Provided material

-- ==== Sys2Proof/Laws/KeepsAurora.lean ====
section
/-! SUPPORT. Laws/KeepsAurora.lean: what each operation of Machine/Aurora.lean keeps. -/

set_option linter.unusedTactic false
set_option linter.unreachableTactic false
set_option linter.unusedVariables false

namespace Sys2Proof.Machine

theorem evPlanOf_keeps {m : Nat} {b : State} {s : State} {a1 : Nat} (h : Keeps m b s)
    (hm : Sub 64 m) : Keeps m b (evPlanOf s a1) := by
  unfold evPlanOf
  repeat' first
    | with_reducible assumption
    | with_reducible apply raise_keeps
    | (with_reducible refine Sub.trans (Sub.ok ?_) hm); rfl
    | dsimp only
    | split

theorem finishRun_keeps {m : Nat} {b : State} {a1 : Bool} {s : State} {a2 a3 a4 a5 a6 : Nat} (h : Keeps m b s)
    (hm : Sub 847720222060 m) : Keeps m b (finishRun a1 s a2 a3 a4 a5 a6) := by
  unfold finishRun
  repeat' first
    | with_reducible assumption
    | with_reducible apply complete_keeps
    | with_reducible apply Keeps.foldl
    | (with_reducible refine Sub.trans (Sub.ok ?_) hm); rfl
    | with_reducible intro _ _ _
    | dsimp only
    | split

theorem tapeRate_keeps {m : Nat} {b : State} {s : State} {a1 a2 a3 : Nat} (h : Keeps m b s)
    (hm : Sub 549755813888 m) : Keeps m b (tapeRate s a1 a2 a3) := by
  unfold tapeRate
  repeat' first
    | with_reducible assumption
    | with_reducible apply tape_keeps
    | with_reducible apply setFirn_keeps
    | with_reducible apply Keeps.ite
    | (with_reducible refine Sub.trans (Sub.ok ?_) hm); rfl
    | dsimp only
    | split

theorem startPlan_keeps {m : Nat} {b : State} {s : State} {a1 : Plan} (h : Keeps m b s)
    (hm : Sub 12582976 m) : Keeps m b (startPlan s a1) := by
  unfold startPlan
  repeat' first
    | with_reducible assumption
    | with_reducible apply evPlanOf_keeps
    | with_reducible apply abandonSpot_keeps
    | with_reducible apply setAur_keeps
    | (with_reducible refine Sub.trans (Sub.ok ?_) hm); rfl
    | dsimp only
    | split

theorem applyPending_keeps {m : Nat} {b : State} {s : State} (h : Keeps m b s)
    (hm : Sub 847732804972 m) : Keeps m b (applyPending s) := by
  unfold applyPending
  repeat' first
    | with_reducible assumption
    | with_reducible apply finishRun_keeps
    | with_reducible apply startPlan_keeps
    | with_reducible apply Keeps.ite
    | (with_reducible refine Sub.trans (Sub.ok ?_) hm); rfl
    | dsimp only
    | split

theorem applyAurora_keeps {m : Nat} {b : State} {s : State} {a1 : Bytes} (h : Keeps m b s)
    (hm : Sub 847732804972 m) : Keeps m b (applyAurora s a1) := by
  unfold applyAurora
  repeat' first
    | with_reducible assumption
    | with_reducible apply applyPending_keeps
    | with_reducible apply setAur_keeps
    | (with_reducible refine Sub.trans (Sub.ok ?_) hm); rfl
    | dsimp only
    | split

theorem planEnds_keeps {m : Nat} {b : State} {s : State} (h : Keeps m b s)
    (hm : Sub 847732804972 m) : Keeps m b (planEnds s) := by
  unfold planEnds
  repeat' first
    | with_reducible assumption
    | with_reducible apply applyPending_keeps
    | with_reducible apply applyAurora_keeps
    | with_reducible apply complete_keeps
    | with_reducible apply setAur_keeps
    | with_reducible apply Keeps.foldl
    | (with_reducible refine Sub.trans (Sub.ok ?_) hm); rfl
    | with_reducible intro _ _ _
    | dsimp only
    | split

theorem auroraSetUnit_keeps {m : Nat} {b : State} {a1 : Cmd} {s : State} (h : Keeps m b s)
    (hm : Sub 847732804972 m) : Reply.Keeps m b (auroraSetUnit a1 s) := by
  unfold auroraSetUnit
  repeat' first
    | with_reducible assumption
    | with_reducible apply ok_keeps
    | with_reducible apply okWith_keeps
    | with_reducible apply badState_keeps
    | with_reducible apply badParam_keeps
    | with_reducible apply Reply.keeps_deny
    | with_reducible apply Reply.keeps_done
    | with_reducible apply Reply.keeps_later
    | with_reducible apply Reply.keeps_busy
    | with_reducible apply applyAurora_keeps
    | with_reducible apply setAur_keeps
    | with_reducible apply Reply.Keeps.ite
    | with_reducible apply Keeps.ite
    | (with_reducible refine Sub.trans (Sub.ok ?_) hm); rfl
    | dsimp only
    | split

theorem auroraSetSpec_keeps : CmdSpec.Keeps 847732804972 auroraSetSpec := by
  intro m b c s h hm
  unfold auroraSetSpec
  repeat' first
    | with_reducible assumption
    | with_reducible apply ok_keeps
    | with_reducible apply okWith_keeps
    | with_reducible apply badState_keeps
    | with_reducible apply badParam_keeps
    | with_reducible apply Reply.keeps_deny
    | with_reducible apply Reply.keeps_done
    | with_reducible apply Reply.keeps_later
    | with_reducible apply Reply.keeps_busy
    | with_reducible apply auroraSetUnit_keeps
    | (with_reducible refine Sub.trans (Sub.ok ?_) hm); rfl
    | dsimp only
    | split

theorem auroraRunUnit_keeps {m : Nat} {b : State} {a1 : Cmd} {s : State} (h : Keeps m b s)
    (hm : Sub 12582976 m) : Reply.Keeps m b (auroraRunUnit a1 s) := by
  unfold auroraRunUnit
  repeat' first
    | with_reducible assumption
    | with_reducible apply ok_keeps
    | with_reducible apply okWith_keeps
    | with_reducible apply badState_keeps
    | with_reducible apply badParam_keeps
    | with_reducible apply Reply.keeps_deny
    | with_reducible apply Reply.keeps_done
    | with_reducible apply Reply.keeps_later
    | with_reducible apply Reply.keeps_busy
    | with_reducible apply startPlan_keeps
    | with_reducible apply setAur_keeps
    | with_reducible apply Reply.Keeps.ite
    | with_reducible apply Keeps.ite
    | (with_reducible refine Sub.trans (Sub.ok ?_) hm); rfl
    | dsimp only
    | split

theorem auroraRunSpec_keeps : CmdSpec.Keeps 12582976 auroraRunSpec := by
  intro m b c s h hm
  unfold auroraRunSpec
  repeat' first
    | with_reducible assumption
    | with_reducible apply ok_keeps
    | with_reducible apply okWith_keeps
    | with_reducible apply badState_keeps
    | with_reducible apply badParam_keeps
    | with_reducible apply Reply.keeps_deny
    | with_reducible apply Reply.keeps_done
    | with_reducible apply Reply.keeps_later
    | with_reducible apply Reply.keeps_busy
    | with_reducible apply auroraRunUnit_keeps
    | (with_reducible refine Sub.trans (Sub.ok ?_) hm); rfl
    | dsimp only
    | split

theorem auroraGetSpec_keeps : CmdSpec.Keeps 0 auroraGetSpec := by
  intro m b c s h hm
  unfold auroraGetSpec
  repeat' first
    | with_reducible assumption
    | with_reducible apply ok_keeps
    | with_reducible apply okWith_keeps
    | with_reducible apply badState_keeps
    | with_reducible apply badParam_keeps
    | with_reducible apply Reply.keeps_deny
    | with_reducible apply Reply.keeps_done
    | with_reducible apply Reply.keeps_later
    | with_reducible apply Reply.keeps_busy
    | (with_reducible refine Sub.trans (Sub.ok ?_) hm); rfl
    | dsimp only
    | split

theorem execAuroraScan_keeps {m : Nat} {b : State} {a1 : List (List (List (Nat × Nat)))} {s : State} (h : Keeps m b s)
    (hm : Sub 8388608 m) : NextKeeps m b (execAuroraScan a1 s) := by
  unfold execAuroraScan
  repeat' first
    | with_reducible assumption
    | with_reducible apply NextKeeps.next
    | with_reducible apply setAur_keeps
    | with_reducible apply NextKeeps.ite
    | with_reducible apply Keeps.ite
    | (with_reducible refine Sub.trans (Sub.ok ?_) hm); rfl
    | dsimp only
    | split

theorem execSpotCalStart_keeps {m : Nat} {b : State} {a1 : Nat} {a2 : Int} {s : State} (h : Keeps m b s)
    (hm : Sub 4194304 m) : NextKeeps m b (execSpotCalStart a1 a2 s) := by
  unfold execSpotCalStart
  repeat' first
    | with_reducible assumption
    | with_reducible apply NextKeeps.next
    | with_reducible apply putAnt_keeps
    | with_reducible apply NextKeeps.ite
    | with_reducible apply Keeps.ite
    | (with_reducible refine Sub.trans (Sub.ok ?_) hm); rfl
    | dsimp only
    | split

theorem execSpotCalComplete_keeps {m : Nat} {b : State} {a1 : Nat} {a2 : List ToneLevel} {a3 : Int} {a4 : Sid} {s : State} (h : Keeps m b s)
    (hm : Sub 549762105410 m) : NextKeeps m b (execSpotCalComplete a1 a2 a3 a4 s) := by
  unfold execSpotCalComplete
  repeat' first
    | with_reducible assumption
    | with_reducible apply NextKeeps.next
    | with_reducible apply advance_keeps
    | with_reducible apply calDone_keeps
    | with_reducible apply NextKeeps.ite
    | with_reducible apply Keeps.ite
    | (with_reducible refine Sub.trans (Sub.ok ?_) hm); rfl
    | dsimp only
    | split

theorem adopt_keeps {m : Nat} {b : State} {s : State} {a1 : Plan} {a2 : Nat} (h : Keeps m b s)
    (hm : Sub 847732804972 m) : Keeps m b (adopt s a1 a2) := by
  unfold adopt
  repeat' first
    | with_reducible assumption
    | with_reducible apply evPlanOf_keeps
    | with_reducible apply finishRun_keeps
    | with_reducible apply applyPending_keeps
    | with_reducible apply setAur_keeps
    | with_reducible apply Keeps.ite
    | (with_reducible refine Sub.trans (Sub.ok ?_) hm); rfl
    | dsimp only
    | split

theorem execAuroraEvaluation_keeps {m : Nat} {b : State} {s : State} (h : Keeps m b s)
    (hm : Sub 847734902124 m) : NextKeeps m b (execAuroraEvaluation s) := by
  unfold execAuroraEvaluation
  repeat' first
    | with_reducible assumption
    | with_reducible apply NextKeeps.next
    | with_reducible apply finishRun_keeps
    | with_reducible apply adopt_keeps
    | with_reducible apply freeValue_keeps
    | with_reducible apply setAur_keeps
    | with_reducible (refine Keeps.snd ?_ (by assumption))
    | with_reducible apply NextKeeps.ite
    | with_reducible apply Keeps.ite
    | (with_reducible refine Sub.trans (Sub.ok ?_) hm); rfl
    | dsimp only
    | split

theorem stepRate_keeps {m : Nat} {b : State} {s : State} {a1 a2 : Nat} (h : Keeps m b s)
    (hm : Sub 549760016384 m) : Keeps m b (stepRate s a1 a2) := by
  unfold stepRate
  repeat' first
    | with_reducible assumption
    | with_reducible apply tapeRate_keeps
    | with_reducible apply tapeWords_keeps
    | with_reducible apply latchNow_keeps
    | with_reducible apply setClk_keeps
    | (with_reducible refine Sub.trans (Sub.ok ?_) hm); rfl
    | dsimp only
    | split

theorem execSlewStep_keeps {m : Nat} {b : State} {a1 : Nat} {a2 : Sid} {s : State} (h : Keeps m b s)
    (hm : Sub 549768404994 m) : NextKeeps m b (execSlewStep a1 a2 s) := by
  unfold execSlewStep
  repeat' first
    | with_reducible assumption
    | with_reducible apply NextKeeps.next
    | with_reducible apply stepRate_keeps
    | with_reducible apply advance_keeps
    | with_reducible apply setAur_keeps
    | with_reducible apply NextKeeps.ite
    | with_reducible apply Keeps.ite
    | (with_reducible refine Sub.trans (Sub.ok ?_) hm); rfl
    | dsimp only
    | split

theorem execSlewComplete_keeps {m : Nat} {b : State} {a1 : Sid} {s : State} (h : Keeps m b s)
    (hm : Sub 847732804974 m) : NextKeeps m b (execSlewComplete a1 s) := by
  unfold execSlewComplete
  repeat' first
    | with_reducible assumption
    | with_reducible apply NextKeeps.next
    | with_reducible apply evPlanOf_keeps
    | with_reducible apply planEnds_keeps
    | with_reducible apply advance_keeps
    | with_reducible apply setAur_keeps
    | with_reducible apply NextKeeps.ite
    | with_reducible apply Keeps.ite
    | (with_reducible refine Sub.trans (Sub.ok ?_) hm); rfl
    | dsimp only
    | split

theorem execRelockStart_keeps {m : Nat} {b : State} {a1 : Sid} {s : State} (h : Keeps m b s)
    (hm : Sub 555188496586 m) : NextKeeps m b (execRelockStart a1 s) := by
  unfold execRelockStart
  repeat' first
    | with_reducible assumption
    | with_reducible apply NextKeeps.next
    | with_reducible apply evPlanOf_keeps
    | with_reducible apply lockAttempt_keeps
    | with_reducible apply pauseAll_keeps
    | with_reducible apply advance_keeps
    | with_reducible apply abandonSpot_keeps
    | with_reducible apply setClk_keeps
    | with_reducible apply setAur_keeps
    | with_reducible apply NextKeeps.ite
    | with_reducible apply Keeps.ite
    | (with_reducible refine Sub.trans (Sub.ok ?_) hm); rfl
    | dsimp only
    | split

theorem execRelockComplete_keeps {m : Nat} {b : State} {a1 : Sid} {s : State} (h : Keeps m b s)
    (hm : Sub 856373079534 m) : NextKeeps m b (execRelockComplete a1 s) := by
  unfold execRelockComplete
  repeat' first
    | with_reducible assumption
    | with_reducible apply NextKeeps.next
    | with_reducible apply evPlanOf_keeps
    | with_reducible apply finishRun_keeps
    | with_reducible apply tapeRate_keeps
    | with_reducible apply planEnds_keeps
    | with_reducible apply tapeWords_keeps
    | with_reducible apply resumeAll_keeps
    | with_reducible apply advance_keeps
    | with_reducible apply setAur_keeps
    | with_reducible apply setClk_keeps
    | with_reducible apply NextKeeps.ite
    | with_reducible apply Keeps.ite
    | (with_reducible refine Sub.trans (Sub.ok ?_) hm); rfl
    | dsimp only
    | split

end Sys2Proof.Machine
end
...
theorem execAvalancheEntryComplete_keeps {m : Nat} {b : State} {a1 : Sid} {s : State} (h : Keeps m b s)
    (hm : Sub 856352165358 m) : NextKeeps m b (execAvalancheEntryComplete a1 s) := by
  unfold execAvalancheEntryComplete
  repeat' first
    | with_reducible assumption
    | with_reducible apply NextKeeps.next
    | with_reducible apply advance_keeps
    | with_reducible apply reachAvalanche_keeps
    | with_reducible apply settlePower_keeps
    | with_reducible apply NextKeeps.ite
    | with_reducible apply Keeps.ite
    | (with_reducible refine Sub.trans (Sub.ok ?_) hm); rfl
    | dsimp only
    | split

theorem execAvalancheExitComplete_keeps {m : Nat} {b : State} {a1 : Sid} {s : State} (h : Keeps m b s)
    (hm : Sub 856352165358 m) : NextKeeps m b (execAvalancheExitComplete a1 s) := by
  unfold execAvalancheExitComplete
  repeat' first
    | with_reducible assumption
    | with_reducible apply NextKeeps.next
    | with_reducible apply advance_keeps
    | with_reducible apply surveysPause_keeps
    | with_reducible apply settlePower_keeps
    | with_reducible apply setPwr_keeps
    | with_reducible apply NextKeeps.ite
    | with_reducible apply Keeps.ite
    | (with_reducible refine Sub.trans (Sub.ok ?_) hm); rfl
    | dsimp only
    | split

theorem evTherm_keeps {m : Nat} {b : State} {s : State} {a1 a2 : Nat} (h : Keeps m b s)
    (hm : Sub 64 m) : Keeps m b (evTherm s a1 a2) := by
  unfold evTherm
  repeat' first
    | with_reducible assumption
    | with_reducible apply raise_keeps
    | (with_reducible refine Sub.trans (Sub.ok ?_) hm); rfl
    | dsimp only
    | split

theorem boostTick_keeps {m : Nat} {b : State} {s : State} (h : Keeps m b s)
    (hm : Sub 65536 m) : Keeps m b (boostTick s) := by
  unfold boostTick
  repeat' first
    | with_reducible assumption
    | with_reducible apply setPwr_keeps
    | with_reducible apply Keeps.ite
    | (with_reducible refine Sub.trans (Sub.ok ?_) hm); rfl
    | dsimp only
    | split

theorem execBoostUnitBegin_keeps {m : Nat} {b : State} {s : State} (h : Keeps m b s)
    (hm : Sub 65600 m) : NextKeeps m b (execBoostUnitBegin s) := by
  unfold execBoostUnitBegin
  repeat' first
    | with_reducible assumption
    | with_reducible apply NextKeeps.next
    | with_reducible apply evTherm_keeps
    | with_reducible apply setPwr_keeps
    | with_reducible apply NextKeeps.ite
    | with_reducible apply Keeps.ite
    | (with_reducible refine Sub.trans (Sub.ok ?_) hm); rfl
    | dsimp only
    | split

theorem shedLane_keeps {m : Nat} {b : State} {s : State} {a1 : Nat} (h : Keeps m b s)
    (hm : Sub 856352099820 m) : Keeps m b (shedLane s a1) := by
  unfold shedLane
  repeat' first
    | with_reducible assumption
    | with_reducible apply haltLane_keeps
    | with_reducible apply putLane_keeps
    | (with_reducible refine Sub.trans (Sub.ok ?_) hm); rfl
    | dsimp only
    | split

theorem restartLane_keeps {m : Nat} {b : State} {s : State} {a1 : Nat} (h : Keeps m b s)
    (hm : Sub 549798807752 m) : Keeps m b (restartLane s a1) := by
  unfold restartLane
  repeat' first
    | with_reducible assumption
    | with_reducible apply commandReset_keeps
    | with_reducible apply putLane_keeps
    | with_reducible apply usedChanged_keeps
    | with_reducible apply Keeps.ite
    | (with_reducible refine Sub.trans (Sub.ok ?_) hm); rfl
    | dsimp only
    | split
...
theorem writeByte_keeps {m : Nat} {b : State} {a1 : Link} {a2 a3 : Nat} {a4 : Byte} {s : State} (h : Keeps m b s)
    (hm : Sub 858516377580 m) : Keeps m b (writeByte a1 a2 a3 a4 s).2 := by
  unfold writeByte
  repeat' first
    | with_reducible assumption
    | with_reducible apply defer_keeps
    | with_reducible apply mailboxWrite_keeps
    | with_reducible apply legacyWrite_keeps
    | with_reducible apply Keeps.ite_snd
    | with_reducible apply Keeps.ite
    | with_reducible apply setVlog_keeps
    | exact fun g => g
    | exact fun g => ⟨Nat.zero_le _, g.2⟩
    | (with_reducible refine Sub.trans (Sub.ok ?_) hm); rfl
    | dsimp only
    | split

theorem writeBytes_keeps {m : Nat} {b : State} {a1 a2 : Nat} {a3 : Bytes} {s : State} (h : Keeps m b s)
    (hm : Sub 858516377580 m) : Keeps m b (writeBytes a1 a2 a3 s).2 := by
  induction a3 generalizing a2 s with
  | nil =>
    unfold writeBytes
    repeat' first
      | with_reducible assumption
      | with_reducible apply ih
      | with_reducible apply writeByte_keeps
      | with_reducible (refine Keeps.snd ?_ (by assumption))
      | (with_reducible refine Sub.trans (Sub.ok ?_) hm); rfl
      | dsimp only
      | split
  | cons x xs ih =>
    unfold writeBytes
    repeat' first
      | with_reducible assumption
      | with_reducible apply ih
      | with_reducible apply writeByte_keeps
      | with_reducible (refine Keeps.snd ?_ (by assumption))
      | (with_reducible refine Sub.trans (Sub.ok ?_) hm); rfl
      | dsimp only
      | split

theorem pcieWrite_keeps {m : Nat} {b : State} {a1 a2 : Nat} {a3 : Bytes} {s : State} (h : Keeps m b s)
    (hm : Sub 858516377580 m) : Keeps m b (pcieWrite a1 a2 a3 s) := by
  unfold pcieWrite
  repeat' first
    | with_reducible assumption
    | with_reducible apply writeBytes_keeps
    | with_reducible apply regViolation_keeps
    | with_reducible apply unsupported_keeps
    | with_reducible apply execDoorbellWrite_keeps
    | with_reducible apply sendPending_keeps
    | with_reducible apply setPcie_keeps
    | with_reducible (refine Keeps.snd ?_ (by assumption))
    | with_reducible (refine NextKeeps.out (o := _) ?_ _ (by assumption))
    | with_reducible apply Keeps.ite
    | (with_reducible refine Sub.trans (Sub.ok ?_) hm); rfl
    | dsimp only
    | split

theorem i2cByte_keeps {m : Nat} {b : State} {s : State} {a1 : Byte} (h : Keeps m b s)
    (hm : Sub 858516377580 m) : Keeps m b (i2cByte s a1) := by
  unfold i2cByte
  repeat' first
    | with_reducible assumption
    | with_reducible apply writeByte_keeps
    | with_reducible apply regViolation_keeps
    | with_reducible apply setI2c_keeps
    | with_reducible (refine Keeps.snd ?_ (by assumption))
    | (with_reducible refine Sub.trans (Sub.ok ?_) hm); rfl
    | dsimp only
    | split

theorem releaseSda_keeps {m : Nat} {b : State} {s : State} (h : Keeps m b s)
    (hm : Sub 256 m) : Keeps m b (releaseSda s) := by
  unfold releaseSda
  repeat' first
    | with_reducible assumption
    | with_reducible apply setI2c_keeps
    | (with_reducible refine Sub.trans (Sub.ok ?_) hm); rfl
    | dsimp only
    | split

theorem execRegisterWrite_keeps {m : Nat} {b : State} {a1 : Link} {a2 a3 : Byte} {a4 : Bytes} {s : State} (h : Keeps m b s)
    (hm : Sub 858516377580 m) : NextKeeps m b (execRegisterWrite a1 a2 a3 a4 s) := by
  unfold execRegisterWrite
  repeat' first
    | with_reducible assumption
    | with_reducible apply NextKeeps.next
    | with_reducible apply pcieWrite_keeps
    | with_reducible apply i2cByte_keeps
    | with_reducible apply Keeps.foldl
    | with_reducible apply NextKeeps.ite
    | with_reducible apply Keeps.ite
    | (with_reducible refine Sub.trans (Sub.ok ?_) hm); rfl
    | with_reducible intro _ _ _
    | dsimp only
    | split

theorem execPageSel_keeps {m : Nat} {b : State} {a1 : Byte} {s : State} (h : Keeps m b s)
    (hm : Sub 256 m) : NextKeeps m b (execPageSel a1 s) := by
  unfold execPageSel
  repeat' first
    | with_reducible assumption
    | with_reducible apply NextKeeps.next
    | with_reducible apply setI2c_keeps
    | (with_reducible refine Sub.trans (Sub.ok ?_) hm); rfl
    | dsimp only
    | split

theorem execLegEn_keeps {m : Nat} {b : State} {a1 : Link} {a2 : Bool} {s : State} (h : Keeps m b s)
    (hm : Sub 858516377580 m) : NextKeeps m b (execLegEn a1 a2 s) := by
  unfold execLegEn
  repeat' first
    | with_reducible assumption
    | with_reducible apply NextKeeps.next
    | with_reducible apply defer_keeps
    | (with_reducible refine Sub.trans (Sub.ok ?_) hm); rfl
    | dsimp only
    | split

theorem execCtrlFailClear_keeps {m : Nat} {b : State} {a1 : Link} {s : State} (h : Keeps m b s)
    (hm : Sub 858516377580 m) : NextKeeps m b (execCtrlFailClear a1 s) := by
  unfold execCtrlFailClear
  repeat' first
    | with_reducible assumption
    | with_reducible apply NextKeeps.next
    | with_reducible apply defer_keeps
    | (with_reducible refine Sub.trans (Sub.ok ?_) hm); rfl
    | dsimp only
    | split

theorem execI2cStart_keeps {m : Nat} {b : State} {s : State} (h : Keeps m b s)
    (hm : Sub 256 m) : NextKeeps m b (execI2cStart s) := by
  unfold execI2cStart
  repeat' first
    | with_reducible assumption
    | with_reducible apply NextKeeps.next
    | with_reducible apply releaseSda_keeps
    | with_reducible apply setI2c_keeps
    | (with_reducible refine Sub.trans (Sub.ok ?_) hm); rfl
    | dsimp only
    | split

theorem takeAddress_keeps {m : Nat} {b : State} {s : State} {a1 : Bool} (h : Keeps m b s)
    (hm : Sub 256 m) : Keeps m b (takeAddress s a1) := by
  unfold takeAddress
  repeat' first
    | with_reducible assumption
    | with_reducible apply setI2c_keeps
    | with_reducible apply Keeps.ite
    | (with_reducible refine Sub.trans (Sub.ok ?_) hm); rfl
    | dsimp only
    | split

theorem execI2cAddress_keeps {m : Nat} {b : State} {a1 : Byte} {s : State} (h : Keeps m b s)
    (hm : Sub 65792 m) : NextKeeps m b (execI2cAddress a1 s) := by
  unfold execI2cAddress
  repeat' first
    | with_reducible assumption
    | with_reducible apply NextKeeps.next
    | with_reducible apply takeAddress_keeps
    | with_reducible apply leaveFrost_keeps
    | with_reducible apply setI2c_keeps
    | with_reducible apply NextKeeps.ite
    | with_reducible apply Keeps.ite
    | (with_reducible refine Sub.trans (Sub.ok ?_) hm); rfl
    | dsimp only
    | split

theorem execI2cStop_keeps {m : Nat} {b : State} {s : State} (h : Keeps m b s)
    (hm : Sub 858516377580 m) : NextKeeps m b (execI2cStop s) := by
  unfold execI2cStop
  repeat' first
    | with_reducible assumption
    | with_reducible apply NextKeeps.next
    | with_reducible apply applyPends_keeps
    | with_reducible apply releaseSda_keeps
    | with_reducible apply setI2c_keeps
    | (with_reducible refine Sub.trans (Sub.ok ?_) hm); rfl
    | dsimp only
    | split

Try it
Using the entries above, work out how many lines include the word "Laws", and give only that count.

Solution
2